Costs to acquire future stores, if any, are impossible to predict and could vary
materially from the cost to open new stores. There can be no assurance that
actual capital expenditures will not exceed anticipated levels. We believe that
cash generated from operations and funds available under our revolving line of
credit will be sufficient to satisfy our cash requirements, exclusive of
additional acquisitions, through 1999.

Year 2000 readiness statement

     Information technologies. As the Year 2000 approaches, we recognize the
need to ensure that our operations will not be adversely affected by Year 2000
software or hardware failures. We have determined that all components of our
major software and hardware systems at our corporate headquarters are Year 2000
compliant. All but seven of our stores contain major point-of-sale systems, such
as cash registers and scanners, that are also Year 2000 compliant, including
those recently acquired through the Nature's and Henry's acquisitions. Total
replacement and installation cost to date has been approximately $5.0 million.
This cost may increase if we acquire additional stores with noncompliant
point-of-sale systems. We will continue to make investments in our software
systems and applications to ensure that they are Year 2000 compliant. The
financial impact of these investments to us is not anticipated to be material in
any single year.

     Vendors, suppliers and service providers. We also are in the process of
determining whether our major suppliers, service providers, and financial
institutions are Year 2000 compliant. Many of our product vendors are

                                                        22


<PAGE>



smaller businesses that have not considered the impact of Year 2000
noncompliance and therefore are taking no steps to ensure compliance. To the
extent that product vendors' manufacturing or distribution systems fail as a
result of Year 2000 noncompliance, certain products carried by our stores could
become unavailable, resulting in decreases in operating revenues, although in
many circumstances alternative local vendors' products may be available. We are
currently requesting Year 2000 compliance statements from our major vendors to
determine whether such vendors' distribution of product may be interrupted as a
result of Year 2000 compliance problems. We will, based on the responses
received, formulate an alternative action plan to ensure minimal impact on the
available supply of products in our stores. One of our largest distributors
recently provided information to its customers concerning its own Year 2000
compliance. Currently this distributor has upgraded or replaced the majority of
its technology infrastructure and devices that had embedded computer chips with
compliant systems and devices, and is currently testing its upgrades. At this
time, we cannot evaluate the magnitude of the impact that a failure by that
distributor to successfully install compliant systems could have on our
operations.

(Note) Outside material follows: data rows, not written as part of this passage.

-- ==== Sys2Proof/Machine/Coherence.lean ====
section
/-!
DEFINITION. Machine/Coherence.lean: the far-line cache and the requests of this device, and a cycle of the home
(R356 to R361).
-/
namespace Sys2Proof.Machine

/-! ### The far-line cache (R356) -/

/-- Set of a line. -/
def lineSet (addr : Nat) : Nat := bits addr 8 14

/-- The line of an owner at a rack address. -/
def lineOf (s : State) (owner addr : Nat) : Option Line :=
  s.fab.lines.find? (fun x => x.owner == owner && decide (x.addr = addr / 256 * 256))

/-- Lines left after those that pass a test go. -/
def dropLines (s : State) (f : Line → Bool) : State := { s with fab := { s.fab with lines := s.fab.lines.filter (fun x => !f x) } }

/-- A modified line written back to its home (R359). -/
def writeBack (s : State) (x : Line) : State :=
  if x.state = 2 then
    sendPk s (raDev x.addr) 0xFFFFF 0 { ty := 0x16, src := ownDev s, dst := raDev x.addr, owner := x.owner,
                                        epoch := ownerEpoch s x.owner, addr := x.addr, payload := x.data, poisoned := x.poisoned }
  else s

/-- The least recently used of a set's lines. -/
def oldestLine : List Line → Option Line
  | [] => none
  | x :: r => match oldestLine r with
    | none => some x
    | some y => if y.use < x.use then some y else some x

/-- A line allocated, the least recently used of a full set evicted (R356). -/
def allocLine (s : State) (x : Line) : State :=
  let old := s.fab.lines.filter (fun y => y.owner == x.owner && y.addr == x.addr)
  let s1 := dropLines s (fun y => old.contains y)
  let set := s1.fab.lines.filter (fun y => lineSet y.addr == lineSet x.addr)
  let s2 := match (if 16 ≤ set.length then oldestLine set else none) with
    | some v => writeBack (dropLines s1 (fun y => decide (y = v))) v
    | none => s1
  { s2 with fab := { s2.fab with lines := s2.fab.lines ++ [{ x with use := s2.fab.useClock }], useClock := s2.fab.useClock + 1 } }

/-- Bytes replaced in a line. -/
def patchLine (data : List Nat) (at_ : Nat) (b : List Nat) : List Nat := data.take at_ ++ b ++ data.drop (at_ + b.length)

/-- The first waiting request that passes a test changed. -/
def modRequest (s : State) (f : Request → Bool) (g : Request → Request) : State :=
  match s.fab.requests.find? (fun r => !r.done && f r) with
  | none => s
  | some r =>
    let i := s.fab.requests.idxOf r
    { s with fab := { s.fab with requests := s.fab.requests.set i (g r) } }

/-- Whether a request awaits an answer of a device about an address. -/
def awaits (k : Packet) (r : Request) : Bool :=
  r.home == k.src && r.owner == k.owner && decide (r.addr / 256 = k.addr / 256)

/-- LOAD_DATA (R347, R356): the waiting load completes, or its line is filled and serves it. -/
def applyLoadData (s : State) (k : Packet) : State :=
  if endedHere s k then bump s 0x2D0608 1
  else
    let s1 := match s.fab.requests.find? (fun r => !r.done && decide (r.kind ≤ 1) && awaits k r) with
      | some r => if r.kind = 1 ∧ ent s 0x2B0501 = 1 then
          allocLine s { owner := k.owner, addr := k.addr / 256 * 256, state := 0, data := k.payload, poisoned := k.poisoned, use := 0 }
        else s
      | none => s
    modRequest s1 (fun r => decide (r.kind ≤ 1) && awaits k r) (fun r =>
      { r with done := true, poisoned := k.poisoned,
               result := if r.kind = 1 then (k.payload.drop (r.addr % 256)).take r.len else k.payload })

/-- DATA (R359): the line is held in the state granted, and a store that waited for it is applied. -/
def applyData (s : State) (k : Packet) : State :=
  if endedHere s k then bump s 0x2D0608 1
  else match s.fab.requests.find? (fun r => !r.done && decide (2 ≤ r.kind) && awaits k r) with
    | none => s
    | some r =>
      let d := if r.kind = 3 then patchLine k.payload r.storeAt r.store else k.payload
      let s1 := allocLine s { owner := k.owner, addr := k.addr / 256 * 256, state := if k.op = 2 then 2 else 1, data := d,
                              poisoned := k.poisoned, use := 0 }
      modRequest s1 (fun x => decide (2 ≤ x.kind) && awaits k x) (fun x =>
        { x with done := true, poisoned := k.poisoned, result := (d.drop (x.addr % 256)).take x.len })

/-- An answer of this device to the home of a line. -/
def answerHome (s : State) (k : Packet) (ty : Nat) (data : List Nat) (bad : Bool) : State :=
  sendPk s k.src 0xFFFFF 0 { ty := ty, src := ownDev s, dst := k.src, owner := k.owner, epoch := k.epoch, addr := k.addr,
                             payload := data, poisoned := bad }

/-- INV (R359). -/
def applyInv (s : State) (k : Packet) : State :=
  answerHome (dropLines s (fun x => decide (x.addr = k.addr / 256 * 256) && x.state != 0)) k 0x14 [] false

/-- RECALL (R359): a line that has gone was written back before, and its PUT_M answers (R360). -/
def applyRecall (s : State) (k : Packet) : State :=
  match s.fab.lines.find? (fun x => decide (x.addr = k.addr / 256 * 256) && x.state == 2) with
  | some x => answerHome (dropLines s (fun y => decide (y = x))) { k with owner := x.owner } 0x16 x.data x.poisoned
  | none => s

/-- RETRY_AFTER (R360). -/
def applyRetryAfter (s : State) (k : Packet) : State :=
  modRequest s (fun r => decide (2 ≤ r.kind) && awaits k r) (fun r => { r with retry := true })

/-- A request's message to the home. -/
def sendRequest (s : State) (r : Request) : State :=
  sendPk s r.home 0xFFFFF 0 { ty := if r.kind = 3 then 0x11 else 0x10, src := ownDev s, dst := r.home, owner := r.owner,
                              epoch := r.epoch, addr := r.addr / 256 * 256 }

/-- RETRY_AFTER_EXPIRY (R360): the request is sent again. -/
def execRetryAfterExpiry (request : Nat) (s : State) : Host.Outcome State Fault Refusal :=
  .next (match s.fab.requests[request]? with
    | none => s
    | some r =>
      if r.retry ∧ ¬ r.done then
        sendRequest { s with fab := { s.fab with requests := s.fab.requests.set request { r with retry := false } } } r
      else s)

/-- Coherent requests of this device that a late fault refuses complete poisoned (R358). -/
def refuseRequests (s : State) (dev addr : Nat) : State :=
  modRequest s (fun r => r.home == dev && decide (2 ≤ r.kind ∧ r.addr / 256 = addr / 256)) (fun r =>
    { r with done := true, poisoned := true })

/-! ### A cycle of the home (R360) -/

/-- Line of the region that a message names. -/
def pkLine (k : Packet) : Nat := raOff k.addr / 256

/-- Device IDs as a contest takes them, from the pointer up. -/
def contestRank (ptr d : Nat) : Nat := (d + 64 - ptr % 64) % 64

/-- Requests in the order of the contest. -/
def insertContest (ptr : Nat) (x : Nat × Packet) : List (Nat × Packet) → List (Nat × Packet)
  | [] => [x]
  | y :: r => if contestRank ptr x.2.src < contestRank ptr y.2.src then x :: y :: r else y :: insertContest ptr x r

/-- RETRY_AFTER sent to losers, by rank. -/
def sendRetries (s : State) : Nat → List (Nat × Packet) → State
  | _, [] => s
  | rank, x :: r =>
    let wait := ent s 0x2B0504 * (1 + rank)
    sendRetries (bump (sendPk s x.1 0xFFFFF 0 { ty := 0x17, src := ownDev s, dst := x.2.src, owner := x.2.owner, epoch := x.2.epoch,
                                                addr := x.2.addr, payload := natLe 4 wait }) 0x2B0708 1) (rank + 1) r

/-- GET_S and GET_M of one cycle about one line (R360). -/
def homeGets (s : State) (l : Nat) (gets : List (Nat × Packet)) : State :=
  if (dirOf s l).busy then gets.foldl (fun t x => sendRetries t 0 [x]) s
  else match gets.foldl (fun a x => insertContest s.fab.rrPtr x a) [] with
    | [] => s
    | w :: losers =>
      let s1 := { s with fab := { s.fab with rrPtr := (w.2.src + 1) % 64 } }
      sendRetries (homeStart s1 l (if w.2.ty = 0x11 then 2 else 1) w.2.src w.2.owner w.2.epoch) 0 losers

/-- A coherent request outside the region (R358). -/
def refuseRange (s : State) (x : Nat × Packet) : State :=
  lateOnly (raiseOwner s 0xA00F srcFlc x.2.owner [(x.2.src, 12), (x.2.addr, 52)]) x.1 x.2 0xA00F 0xFFFF

/-- The messages that a cycle brings to the home, each with its flow: write-backs, then requests, line by line. -/
def homeCycle (s : State) (msgs : List (Nat × Packet)) : State :=
  let s1 := (msgs.filter (fun x => x.2.ty == 0x16)).foldl (fun t x => homePut t (pkLine x.2) x.2.src x.2.owner x.2.payload) s
  let gets := msgs.filter (fun x => x.2.ty == 0x10 || x.2.ty == 0x11)
  let s2 := (gets.filter (fun x => !cohIn s1 (raOff x.2.addr))).foldl refuseRange s1
  let inR := gets.filter (fun x => cohIn s1 (raOff x.2.addr))
  ((inR.map (fun x => pkLine x.2)).eraseDups).foldl (fun t l => homeGets t l (inR.filter (fun x => pkLine x.2 == l))) s2

/-! ### FLC_INVALIDATE (R357) -/

/-- Lines of an owner dropped, modified ones written back first. -/
def evictLines (s : State) (f : Line → Bool) : State :=
  let l := s.fab.lines.filter f
  l.foldl (fun t x => writeBack t x) (dropLines s f)

/-- FLC_INVALIDATE: one owner's lines in a rack address range, or all of them. -/
def flcDrop (q : Nat) (s : State) (_x : Queue) (o : Op) (_h : Head) : State :=
  let b := o.body
  let a := bits b 460 52
  let n := bits b 420 40
  let all := bit b 419
  endOp (evictLines s (fun y => y.owner == o.owner && (all || decide (a / 256 * 256 ≤ y.addr ∧ y.addr < a + n)))) q o 0x01

/-- FLC_INVALIDATE (R357). -/
def execFlcInvalidate (q : Nat) (s : State) : Host.Outcome State Fault Refusal := .next (runHead s q 0x0C 0 .ready (flcDrop q))

end Sys2Proof.Machine
end

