-- ==== Sys2Proof/Machine/Vector.lean ====
section
/-!
DEFINITION. Machine/Vector.lean: the operations of the Vector Engine (R137 to R143, R169, R175, R178, R421), and its faults
(R171). Block scales of an MX operand lie at the next 256-byte boundary after its elements, as R159 places them.
-/
namespace Sys2Proof.Machine

/-! ### The body (Table 13-7) -/

def vcFn (b : Nat) : Nat := bits b 504 8
def vcSrc0 (b : Nat) : Nat := bits b 464 40
def vcSrc1 (b : Nat) : Nat := bits b 424 40
def vcSrc2 (b : Nat) : Nat := bits b 384 40
def vcOut (b : Nat) : Nat := bits b 344 40
def vcLd (b : Nat) : Nat := bits b 320 24
def vcCols (b : Nat) : Nat := bits b 296 24
def vcRows (b : Nat) : Nat := bits b 264 32
def vcScalar (b : Nat) : Nat := bits b 232 32
def vcDropQ (b : Nat) : Nat := bits b 208 24
def vcIn (b : Nat) : Nat := bits b 200 8
def vcOutFmt (b : Nat) : Nat := bits b 192 8
def vcRound (b : Nat) : Nat := bits b 190 2
def vcFwdSr (b : Nat) : Bool := bit b 189
def vcEntry (b : Nat) : Nat := bits b 177 12

/-- What src1 and src2 are to a function: 0 nothing, 1 a row operand, 2 a vector of one FP32 per column, 3 one FP32 per
row, 4 a row state of 8 bytes per row, 5 rows of FP32 read and written. -/
def vcKinds (f : Nat) : Nat × Nat :=
  if f = 0x03 then (1, 1)
  else if f = 0x01 ∨ f = 0x02 ∨ f = 0x04 ∨ f = 0x05 ∨ f = 0x27 then (1, 0)
  else if f = 0x25 then (2, 2)
  else if f = 0x26 then (2, 0)
  else if f = 0x28 then (3, 0)
  else if f = 0x29 then (4, 5)
  else (0, 0)

/-- Whether a function writes one FP32 per row. -/
def vcReduces (f : Nat) : Bool := decide (0x20 ≤ f ∧ f ≤ 0x24)

/-- Whether a leading dimension serves the rows of a format. -/
def vcLdOk (b fmt : Nat) : Bool := ldOk (vcLd b) (vcCols b) (elemBits (fbCode fmt))

/-- The first field that the function does not define (0xB002): its lowest bit. -/
def vcBadField (b : Nat) : Option Nat :=
  let f := vcFn b
  let k := vcKinds f
  let i := vcIn b
  let o := vcOutFmt b
  let l : List (Bool × Nat) :=
    [(k.1 == 0 && vcSrc1 b != 0, 424), (k.2 == 0 && vcSrc2 b != 0, 384),
     (vcCols b == 0, 296), (vcRows b == 0, 264),
     (f != 0x25 && f != 0x26 && vcScalar b != 0, 232), (f != 0x30 && vcDropQ b != 0, 208),
     (bits i 5 3 != 0 || fbCode i == 0xF || (fbTile i && !isMx (fbCode i)) || (f == 0x29 && i != 0xE), 200),
     (bits o 4 4 != 0 || fbCode o == 0xF || (vcReduces f && o != 0xE), 192),
     (decide (1 < vcRound b), 190), (f != 0x30 && vcFwdSr b, 189), (f != 0x30 && vcEntry b != 0, 177),
     (!vcLdOk b i || (!vcReduces f && !vcLdOk b o) || (f == 0x29 && !vcLdOk b 0xE), 320)]
  (l.find? (·.1)).map (·.2)

/-- Bytes of a row operand of a format byte, its scales included. -/
def vcRowBytes (b fmt ptr : Nat) : Nat :=
  let c := fbCode fmt
  let n := extBytes (vcRows b) (vcCols b) (vcLd b) (elemBits c)
  if isMx c then
    roundUp (ptr + n) 256 - ptr + rowScales (if fbTile fmt then ceilDiv (vcRows b) 32 else vcRows b) (vcLd b)
  else n

/-- Where the scales of a row operand begin. -/
def vcScaleAt (b fmt ptr : Nat) : Nat :=
  roundUp (ptr + extBytes (vcRows b) (vcCols b) (vcLd b) (elemBits (fbCode fmt))) 256

/-- Bytes of an operand of a kind. -/
def vcKindBytes (b k ptr : Nat) : Nat :=
  if k = 1 then vcRowBytes b (vcIn b) ptr
  else if k = 2 then 4 * vcCols b
  else if k = 3 then 4 * vcRows b
  else if k = 4 then 8 * vcRows b
  else if k = 5 then vcRowBytes b 0xE ptr
  else 0

/-- Bytes of the output. -/
def vcOutBytes (b : Nat) : Nat :=
  if vcReduces (vcFn b) then 4 * vcRows b else vcRowBytes b (vcOutFmt b) (vcOut b)

/-- Operands as (pointer, bytes, field, kind of access). -/
def vcOperands (b : Nat) : List (Nat × Nat × Nat × Acc) :=
  let k := vcKinds (vcFn b)
  [(vcSrc0 b, vcRowBytes b (vcIn b) (vcSrc0 b), 464, .read)] ++
  (if k.1 = 0 then [] else [(vcSrc1 b, vcKindBytes b k.1 (vcSrc1 b), 424, .read)]) ++
  (if k.1 = 4 then [(vcSrc1 b, vcKindBytes b k.1 (vcSrc1 b), 424, .write)] else []) ++
  (if k.2 = 0 then [] else [(vcSrc2 b, vcKindBytes b k.2 (vcSrc2 b), 384, .read)]) ++
  (if k.2 = 5 then [(vcSrc2 b, vcKindBytes b k.2 (vcSrc2 b), 384, .write)] else []) ++
  [(vcOut b, vcOutBytes b, 344, .write)]

/-- Input and output extents, for R429. -/
def vcInPlace (b : Nat) : Bool :=
  let l := vcOperands b
  inPlace ((l.filter (fun x => x.2.2.2 == .read)).map (fun x => (x.1, x.2.1)))
    ((l.filter (fun x => x.2.2.2 == .write)).map (fun x => (x.1, x.2.1)))

/-! ### Rows -/

/-- Ranges of row i of a row operand and of its scales. -/
def vcRowRanges (b fmt ptr i : Nat) : List (Nat × Nat) :=
  let c := fbCode fmt
  elemRange ptr (elemBits c) (i * vcLd b) (vcCols b) ::
    (if isMx c then
      [(vcScaleAt b fmt ptr + (if fbTile fmt then i / 32 else i) * ceilDiv (vcLd b) 32, ceilDiv (vcCols b) 32)] else [])

/-- Row i of a row operand as values. -/
def vcRow (s : State) (o b fmt ptr i : Nat) : List Fp :=
  let c := fbCode fmt
  let sc := vcScaleAt b fmt ptr
  (List.range (vcCols b)).map (fun j => elemVal c
    ⟨memElem s o ptr (elemBits c) (i * vcLd b + j),
     if isMx c then some (memByte s o (sc + (if fbTile fmt then tileScaleAt (vcLd b) i j else i * ceilDiv (vcLd b) 32 + j / 32)))
     else none⟩)

/-- n consecutive FP32 values. -/
def vcFloats (s : State) (o ptr n : Nat) : List Fp := (List.range n).map (fun j => dec32 (rdNat s o (ptr + 4 * j) 4))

A failure in the distributor's warehouse facilities could affect our
ability to stock product in certain of our stores, resulting in lower sales
revenues in those stores. Our stores' operations could be materially adversely
affected if utilities, particularly the power supply, are disrupted. At this
time we are in the process of developing contingency plans to address product or
utility disruptions.

     If our financial institutions are not Year 2000 compliant, a failure in
their operating system could result in our temporary inability to access
necessary cash resources required for operations; we expect that normal store
operations, however, will generate sufficient revenues to cover daily operating
needs. Our credit card processor has confirmed to us that it has adapted its
systems to accept credit cards issued with expiration dates of 2000 and beyond
and has also completed implementation of all phases of its compliance program in
accordance with guidelines of the Federal Financial Institutions Examination
Council.

     Mechanical systems. We have commenced review of the various individual
mechanical systems in our stores, such as heating, ventilation and air
conditioning, refrigeration and security systems, to determine whether any Year
2000 compliance issues exist as to these systems. We have contacted the
suppliers of certain store systems with embedded chips where Year 2000
compliance may be an issue to obtain confirmation of compliance or instructions
for reprogramming in the event of a compliance problem. Responses received to
date to a questionnaire sent to service providers of mechanical systems indicate
there will be little impact on store operations due to Year 2000 noncompliance
in mechanical systems. We do not anticipate that any major store mechanical
systems will require replacement because of Year 2000 compliance concerns or
that noncompliance of any mechanical systems will have any material effect on
store operations. The dollar value of perishable goods that could be affected by
a failure in refrigerated systems is small in comparison to the total inventory
of any one store.

     The estimates and conclusions regarding Year 2000 impact contained above
are forward-looking statements based on our best estimates of future events.
Actual results may differ due to certain risks and uncertainties that we cannot,
at this time, predict.

                                                        23


<PAGE>



                                    BUSINESS

Introduction


     Wild Oats is the second largest natural foods supermarket chain in North
America. As of the date of this prospectus, we operate 92 stores in 21 states
and British Columbia, Canada under several names, including:

     o    Wild Oats Community Market (Nationwide)

     o    Alfalfa's Markets (CO and NM)

     o    Henry's Marketplace (San Diego, CA)

     o    Nature's Fresh and Nature's Northwest (Portland, OR)

     o    Capers Community Market (British Columbia, Canada)

     We are dedicated to providing a broad selection of high quality natural and
gourmet foods and related products at competitive prices in an inviting and
educational store environment emphasizing customer service. Our stores range in
size from 2,500 to 42,000 gross square feet and feature natural alternatives for
virtually every product category found in conventional supermarkets. Wild Oats
provides its customers with a one-stop, full-service shopping alternative to
both conventional supermarkets and traditional health food stores.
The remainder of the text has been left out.